Brief —
Among the entries below, find every line that contains the string "idle", then copy it.

━━━

-- ==== Sys2Proof/Laws/Step.lean ====
section
/-! SUPPORT. Inversion lemmas: everything a step of the machine, of the host, of ENC and of DEC can do. -/

namespace Sys2Proof.Machine

/-- Inversion of `step`: nobody moves, or one move is made on the state whose agenda has lost it. -/
theorem step_cases {s t : State} (h : step s = .next t) :
    t = s ∨ ∃ m, s.nextMove = some m ∧ moveStep m s.takeMove = .next t := by
  unfold step at h
  split at h
  · exact .inl (Host.Outcome.next.inj h).symm
  · next m hm => exact .inr ⟨m, hm, h⟩

/-- Inversion of a host action: a START that its guards let pass, or a read. -/
theorem hostStep_cases {a : HostAction} {s t : State} (h : hostStep a s = .next t) :
    (∃ W H px room, a = .startEncode W H px room ∧ s.enc.startable = true ∧
      px.length = W.toNat * H.toNat ∧ 22 + 5 * (W.toNat * H.toNat) ≤ room ∧ t = beginEncode W H px s) ∨
    (∃ bs supply, a = .startDecode bs supply ∧ s.dec.startable = true ∧ bs.length < 2 ^ 64 ∧
      t = beginDecode bs supply s) ∨
    ∃ v, t = sawView v s := by
  cases a with
  | startEncode W H px room =>
    simp only [hostStep, hostStartEncode] at h
    split at h
    · split at h
      · split at h
        · exact .inl ⟨W, H, px, room, rfl, ‹_›, ‹_›, ‹_›, (Host.Outcome.next.inj h).symm⟩
        · simp at h
      · simp at h
    · simp at h
  | startDecode bs supply =>
    simp only [hostStep, hostStartDecode] at h
    split at h
    · split at h
      · exact .inr (.inl ⟨bs, supply, rfl, ‹_›, ‹_›, (Host.Outcome.next.inj h).symm⟩)
      · simp at h
    · simp at h
  | readEncStatus => exact .inr (.inr ⟨_, (Host.Outcome.next.inj h).symm⟩)
  | readDecStatus => exact .inr (.inr ⟨_, (Host.Outcome.next.inj h).symm⟩)
  | readEncoded =>
    simp only [hostStep, hostReadEncoded] at h
    split at h
    · exact .inr (.inr ⟨_, (Host.Outcome.next.inj h).symm⟩)
    · simp at h
  | readDecoded =>
    simp only [hostStep, hostReadDecoded] at h
    split at h
    · exact .inr (.inr ⟨_, (Host.Outcome.next.inj h).symm⟩)
    · simp at h

/-- Inversion of ENC's step, by its phase. -/
theorem encStep_cases {s t : State} (h : encStep s = .next t) :
    (s.enc.phase = .idle ∧ t = s) ∨
    (s.enc.phase = .header ∧ t = { s with enc := encHeader s.cfg.magic s.enc }) ∨
    (s.enc.phase = .pixels ∧ encPixelStep s = .next t) ∨
    (s.enc.phase = .finish ∧ t = { s with enc := encFinish s.enc }) ∨
    (s.enc.phase = .done ∧ t = s) := by
  unfold encStep at h
  split at h
  · exact .inl ⟨‹_›, (Host.Outcome.next.inj h).symm⟩
  · exact .inr (.inl ⟨‹_›, (Host.Outcome.next.inj h).symm⟩)
  · exact .inr (.inr (.inl ⟨‹_›, h⟩))
  · exact .inr (.inr (.inr (.inl ⟨‹_›, (Host.Outcome.next.inj h).symm⟩)))
  · exact .inr (.inr (.inr (.inr ⟨‹_›, (Host.Outcome.next.inj h).symm⟩)))

/-- Every step of ENC writes the engine's own state and nothing else. -/
theorem encStep_only_enc {s t : State} (h : encStep s = .next t) : t = { s with enc := t.enc } := by
  rcases encStep_cases h with ⟨-, rfl⟩ | ⟨-, rfl⟩ | ⟨-, h⟩ | ⟨-, rfl⟩ | ⟨-, rfl⟩
  · rfl
  · rfl
  · obtain ⟨px, -, h⟩ := encPixelStep_cases h
    rcases h with ⟨-, -, rfl⟩ | ⟨-, -, rfl⟩ | ⟨hit, -, -, rfl⟩ <;> rfl
  · rfl
  · rfl

/-- Inversion of DEC's header step: it raises one of its two causes, or latches a header it has read. -/
theorem decHeaderStep_cases {s t : State} (h : decHeaderStep s = .next t) :
    t = raiseFormatError .badMagic 0 s ∨
    (s.dec.len.toNat < 22 ∧ t = raiseFormatError .shortInput s.dec.len s) ∨
    ∃ W H ch cs, 22 ≤ s.dec.len.toNat ∧ W.toNat * H.toNat ≤ s.dec.supply ∧
      t = { s with dec := latchHeader W H ch cs s.dec } := by
  unfold decHeaderStep at h
  split at h
  · exact .inl (Host.Outcome.next.inj h).symm
  · split at h
    · split at h
      · unfold checkedHeader at h
        split at h
        · exact .inr (.inl ⟨‹_›, (Host.Outcome.next.inj h).symm⟩)
        · split at h
          · next hl _ w3 w2 w1 w0 h3 h2 h1 h0 ch cs _ =>
            simp only at h
            split at h
            · simp at h
            · next hn =>
              exact .inr (.inr ⟨_, _, ch, cs, by omega, by simpa [DecState.N] using hn,
                (Host.Outcome.next.inj h).symm⟩)
          · simp at h
      · exact .inl (Host.Outcome.next.inj h).symm
    · simp at h

/-- Inversion of DEC's chunk step: it raises a cause at the chunk's start, or is a chunk done. -/
theorem decChunkStep_next {s t : State} (h : decChunkStep s = .next t) :
    (∃ c, t = raiseFormatError c s.dec.pos s) ∨
      ∃ i px d, i.wf = true ∧ exec i s = .next t ∧ t = { s with dec := d } ∧
        chunkPixel i s.dec = some px ∧ ChunkDone i px s.dec d := by
  unfold decChunkStep at h
  split at h
  · simp at h
  · next b0 hb =>
    split at h
    · split at h
      · simp at h
      · next bs hbs =>
        split at h
        · next i rest hd =>
          obtain ⟨tl, rfl⟩ := bufReads_head (chunkLen_pos b0) hb hbs
          have hw := (decode_facts hd).1
          rcases exec_cases hw s with ⟨c, hc⟩ | ⟨px, d, h1, h2, h3⟩
          · exact .inl ⟨c, (Host.Outcome.next.inj (hc.symm.trans h)).symm⟩
          · have := Host.Outcome.next.inj (h1.symm.trans h)
            exact .inr ⟨i, px, d, hw, h, this.symm, h2, h3⟩
        · simp at h
    · exact .inl ⟨_, (Host.Outcome.next.inj h).symm⟩

/-- Inversion of DEC's step, by its phase. -/
theorem decStep_cases {s t : State} (h : decStep s = .next t) :
    ((s.dec.phase = .idle ∨ s.dec.phase = .done ∨ s.dec.phase = .error) ∧ t = s) ∨
    (s.dec.phase = .header ∧ decHeaderStep s = .next t) ∨
    (s.dec.phase = .chunks ∧ decChunkStep s = .next t) ∨
    (s.dec.phase = .finish ∧ s.dec.p.toNat = s.dec.N ∧ t = { s with dec := { s.dec with phase := .done } }) ∨
    (s.dec.phase = .finish ∧ s.dec.p.toNat ≠ s.dec.N ∧
      t = raiseFormatError .pixelUnderflow s.dec.pos s) := by
  unfold decStep at h
  split at h
  · exact .inl ⟨.inl ‹_›, (Host.Outcome.next.inj h).symm⟩
  · exact .inr (.inl ⟨‹_›, h⟩)
  · exact .inr (.inr (.inl ⟨‹_›, h⟩))
  · unfold decFinishStep at h
    split at h
    · exact .inr (.inr (.inr (.inl ⟨‹_›, ‹_›, (Host.Outcome.next.inj h).symm⟩)))
    · exact .inr (.inr (.inr (.inr ⟨‹_›, ‹_›, (Host.Outcome.next.inj h).symm⟩)))
  · exact .inl ⟨.inr (.inl ‹_›), (Host.Outcome.next.inj h).symm⟩
  · exact .inl ⟨.inr (.inr ‹_›), (Host.Outcome.next.inj h).symm⟩

/-- Every step of DEC writes the engine's own state and the draw counter, and nothing else. -/
theorem decStep_only_dec {s t : State} (h : decStep s = .next t) :
    t = { s with dec := t.dec, draws := t.draws } := by
  rcases decStep_cases h with ⟨-, rfl⟩ | ⟨-, h⟩ | ⟨-, h⟩ | ⟨-, -, rfl⟩ | ⟨-, -, rfl⟩
  · rfl
  · rcases decHeaderStep_cases h with rfl | ⟨-, rfl⟩ | ⟨W, H, ch, cs, -, -, rfl⟩ <;> rfl
  · rcases decChunkStep_next h with ⟨c, rfl⟩ | ⟨i, px, d, -, -, rfl, -, -⟩ <;> rfl
  · rfl
  · rfl

end Sys2Proof.Machine
end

━━━

Your response —
    (s.enc.phase = .idle ∧ t = s) ∨
    ((s.dec.phase = .idle ∨ s.dec.phase = .done ∨ s.dec.phase = .error) ∧ t = s) ∨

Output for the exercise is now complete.